Antiklimaks RUU Kamtansiber

Panitia Khusus (Panitia Khusus) Rancangan Undang-Undang Tentang Keamanan dan Ketahanan Siber (RUU Kamtansiber/KKS) akhirnya memutuskan membatalkan RUU yang akan disahkan dalam Paripurna DPR tahun ini.

Pansus RUU KKS menyatakan selain membatalkan, RUU tersebut tidak bisa dilanjutkan ke DPR periode berikutnya, karena tidak memenuhi mekanisme tata beracara dalam pembuatan legislasi. Singkatnya, pembuatan RUU harus dimulai dari awal lagi.

Sinyal RUU KKS akan dibatalkan terlihat dimana pada (26/9)seharusnya Pansus dan perwakilan pemerintah, yakni Menteri Hukum dan HAM, Menpan RB dan Menteri Komunikasi dan Informatika, menggelar rapat kerja untuk mendengar pandangan dari pemerintah serta menyerahkan Daftar Inventarisasi Masalah (DIM) RUU KKS.  

Namun, tiga perwakilan pemerintah tak hadir dalam rapat kerja yang telah dijadwalkan anggota Pansus. Dengan demikian, rapat dan RUU KKS harus dibatalkan.

Kabar pembatalan ini seperti antiklimaks bagi RUU Kamtansiber yang sempat digadang-gadang akan disahkan tahun ini oleh DPR.

Banyak pihak bingung dengan "jalur cepat" yang diambil RUU ini demi disahkan pada tahun ini. RUU KKS kabarnya diajukan tanpa melalui Rapat Dengar Pendapat Umum (RDPU) dan diselesaikan secara instan.

Pembahasan RUU ini super kilat karena hanya dibahas selama lima hari. Aturan ini dibuat atas inisiatif Badan Legislatif (Baleg) DPR dan bukan dari pemerintah pada Mei 2019. UU ini bahkan masuk salah satu Prolegnas 2019.

Adanya RUU ini baru diketahui publik pada Agustus 2019. DPR lantas membentuk pansus untuk melakukan pembahasan pada 16 September 2019. UU ini rencananya akan ditetapkan pada 30 Septermber 2019, namun nasibnya berkata lain dengan ada pembatalan dari Pansus.

Disorot
RUU Kamtansiber memang banyak disorot keberadaannya. Banyak pihak mengakui, negara memang harus hadir di dunia siber menjaga kedaulatannya. Namun, RUU Kamtansiber dinilai jauh dari "DNA Dunia Siber".

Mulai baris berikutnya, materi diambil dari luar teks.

-- ==== Sys2Proof/Config.lean ====
section
/-! DEFINITION. The free values of the model: constants with no body, so nothing can be proved of their values.
Each has a log entry. -/

namespace Sys2Proof

/-- An entry of the firmware's Tally directory (R598, Table 21.9): the model's key of the value, and what TALLY_MAP
writes of it. -/
structure TallyEntry where
  key : Nat
  gauge : Bool
  unit : Byte
  name : List Byte

/-- The running firmware image's Tally directory, by entry index (R598): the spec fixes no assignment. Free value, log entry 100. -/
opaque Config.tallyDir : Nat → Option TallyEntry

/-- The 256-bit seal key the security engine draws at start number `n` (R138). Free value, log entry 51. -/
opaque Config.sealKey : Nat → W256

/-- SCL with an infinite operand B and an A that is no NaN: the FP32 result, by the patterns of A and B (Table 6.3 states none). Free value, log entry 50. -/
opaque Config.sclSpecial : Nat → Nat → W32

/-- The FP32 stream after a direct CVT, which only a reduction with ROUT ≠ 0 sees (R198, R201 state no FP32 step there), by
the patterns of X1 and X2, E0's field and the element's first three indices. Free value, log entry 116. -/
opaque Config.directStream : Nat → Nat → Nat → Nat → Nat → Nat → W32

/-- The exponent X2 gives the slice results of a row whose elements have different ones, by these (R204, R210 state none). Free
value, log entry 116. -/
opaque Config.routExp : List Int → Int

/-- The digest a capture forms of bytes it cannot read, by their address (R341 states none). Free value, log entry 70. -/
opaque Config.lostDigest : Nat → List Byte

/-- What a heartbeat (0) and a WITHDRAW (1) message of a mirrored pair hold (R623, R624 state none). Free value, log entry 103. -/
opaque Config.pairMessage : Nat → List Byte

/-- `Σ a·b` of a power iteration's product in FP32, by its operands in order (R253 states no rounding of F·v). Free value, log entry 55. -/
opaque Config.dot32 : List (Nat × Nat) → Nat

/-- The normalised vector of a power iteration, in FP32, by the product F·v (R253 states neither norm nor rounding). Free value, log
entry 55. -/
opaque Config.normalise : List Nat → List Nat

/-- The Rayleigh quotient in FP64, by v and F·v (R253 states no form of it). Free value, log entry 55. -/
opaque Config.quotient : List Nat → List Nat → Nat

/-- After how many of its LOGP square roots `v^(−1/2^LOGP)` divides (R253 and R260 state no order). Free value, log entry 55. -/
opaque Config.invRootAt : Nat → Nat

/-- `acc − Σ a·b` in FP64 within a panel (R260, R280 state no rounding points). Free value, log entry 55. -/
opaque Config.dot64 : Nat → List (Nat × Nat) → Nat

/-- The exponent of an operand row of an FP64 exact-slice product, by its values (R260 states none). Free value, log entry 55. -/
opaque Config.sliceExp : List Nat → Int

/-- Element (i, j), i > j, of the inverse of a lower-triangular FP64 matrix of size n held by columns (R260 states no order). Free
value, log entry 55. -/
opaque Config.triInv : Nat → List (List Nat) → Nat → Nat → Nat

/-- How the j-th squaring of a warm start's M_0 drains, by σ: to Q1.31 rather than Q3.29, and the power of two it takes (R256
states neither). Free value, log entry 55. -/
opaque Config.warmDrain : Nat → Int → Bool × Int

/-- A byte of a work area after a root or solve task, by its address and the lc at which the task wrote it (R242 and
R283 state no layout). Free value, log entry 59. -/
opaque Config.workByte : Nat → Nat → Byte

/-- The exponent of the vector between the two triangular solves, by the words and exponent of the right-hand side
(Table 9.3 has no entry for it). Free value, log entry 62. -/
opaque Config.forwardExp : List Int → Int → Int

/-- Whether a firmware certificate (DER) names a public key and is signed by the Tovenan root key (R560): the spec gives
neither the root key nor a certificate's fields. Free value, log entry 90. -/
opaque Config.certTrusted : List Byte → List Byte → Bool

/-- The identity key's signature over a report (R562, R563): the device secret and the nonce of the signature are the
part's own. Free value, log entry 90. -/
opaque Config.identitySign : List Byte → List Byte

/-- SHA-384 of the boot ROM (Table 19.9). Free value, log entry 90. -/
opaque Config.romDigest : List Byte

/-- BODY_DIGEST of the firmware image (0) and of the configuration bundle (1) that the flash first holds. Free value, log entry 90. -/
opaque Config.flashDigest : Nat → List Byte

/-- SHA-384 of the repair log with `n` entries of each kind, in the order of Table 19.3 (the spec gives the log no
layout). Free value, log entry 90. -/
opaque Config.repairDigest : List Nat → List Byte

/-- The firmware version DEVICE_INFO returns, by the digest of the running image (Table 18.9 gives it no coding). Free value, log entry 89. -/
opaque Config.firmwareVersion : List Byte → W64

/-- T_START (even) and T_END (odd) of step i of a start, in ms (Table 19.5): times are no part of the model. Free value, log entry 94. -/
opaque Config.stepTime : Nat → Nat → W32

/-- Whether a unit is in a pipeline when VBUS falls below 40 V, by the unit and the REFCLK count (R325 says that those
complete; which they are is time's). Free value, log entry 133. -/
opaque Config.inPipe : Nat → Nat → Bool

/-- Whether a partition gathers words of this part's, by the image's registration: only the other partitions' images say (R290).
Free value, log entry 136. -/
opaque Config.gathersFrom : Nat → Nat → Bool

/-- Whether a row of an erased pseudo-channel (stack, pseudo-channel, bank, row) is already rebuilt at a local count: how far the
background rebuild of Table 13.4 has come is timing (log entry 137). -/
opaque Config.rowRebuilt : Nat → Nat → Nat → Nat → BitVec 64 → Bool

/-- On-die corrections of a stack, and transfers it retried, since the controller last read its counts: no command of the table
stands for these physical events (log entry 138). Arguments: stack, local count, the count so far. -/
opaque Config.onDieErrs : Nat → BitVec 64 → BitVec 64 → Nat
opaque Config.linkRetries : Nat → BitVec 64 → BitVec 32 → Nat

end Sys2Proof
end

Di DNA internet terdapat prinsip participatory bottom-up process. Namun, RUU KKS tak mencerminkan hal itu disejumlah pasalnya.

RUU KKS dinilai banyak kalangan menjadikan Badan Siber dan Sandi Negara (BSSN) seperti Super Body yang mengatur dunia internet.

Rezim perizinan yang sepertinya coba dihidupkan melalui sejumlah pasal di RUU KKS dinilai bertentangan dengan ekonomi digital yang disruptif.

RUU ini berpotensi melanggar hak warga negara dimana mengancam hak privasi individu. Banyak pihak yang khawatir RUU KKS versi sekarang disahkan akan memberikan ruang yang sangat besar bagi otoritas untuk melakukan tindakan monitoring trafik data dan internet di Indonesia

Singkatnya,RUU ini tak menggambarkan strategi siber Indonesia sepatutnya tertuang seutuh mungkin di dalam UU Ketahanan dan Keamanan Siber (Cyber Resilience and Cyber Security).

Diharapkan nantinya, dalam RUU versi terbaru mengedepankan strategi ke dalam yang memberikan kenyamanan dan keamanan bagi masyarakat dalam kehidupan siber. Strategi ke arah global bertujuan untuk menjaga/melindungi kedaulatan/teritori siber Indonesia, prinsip-prinsip kerjasama global berbasis mutual respect dan mutual benefit.

Dalam mewujudkan ini tentunya tetap harus waspada tak terjebak untuk "memasung" kebebasan atas nama kedaulatan dan memunculkan "Raja-raja" kecil di dunia siber.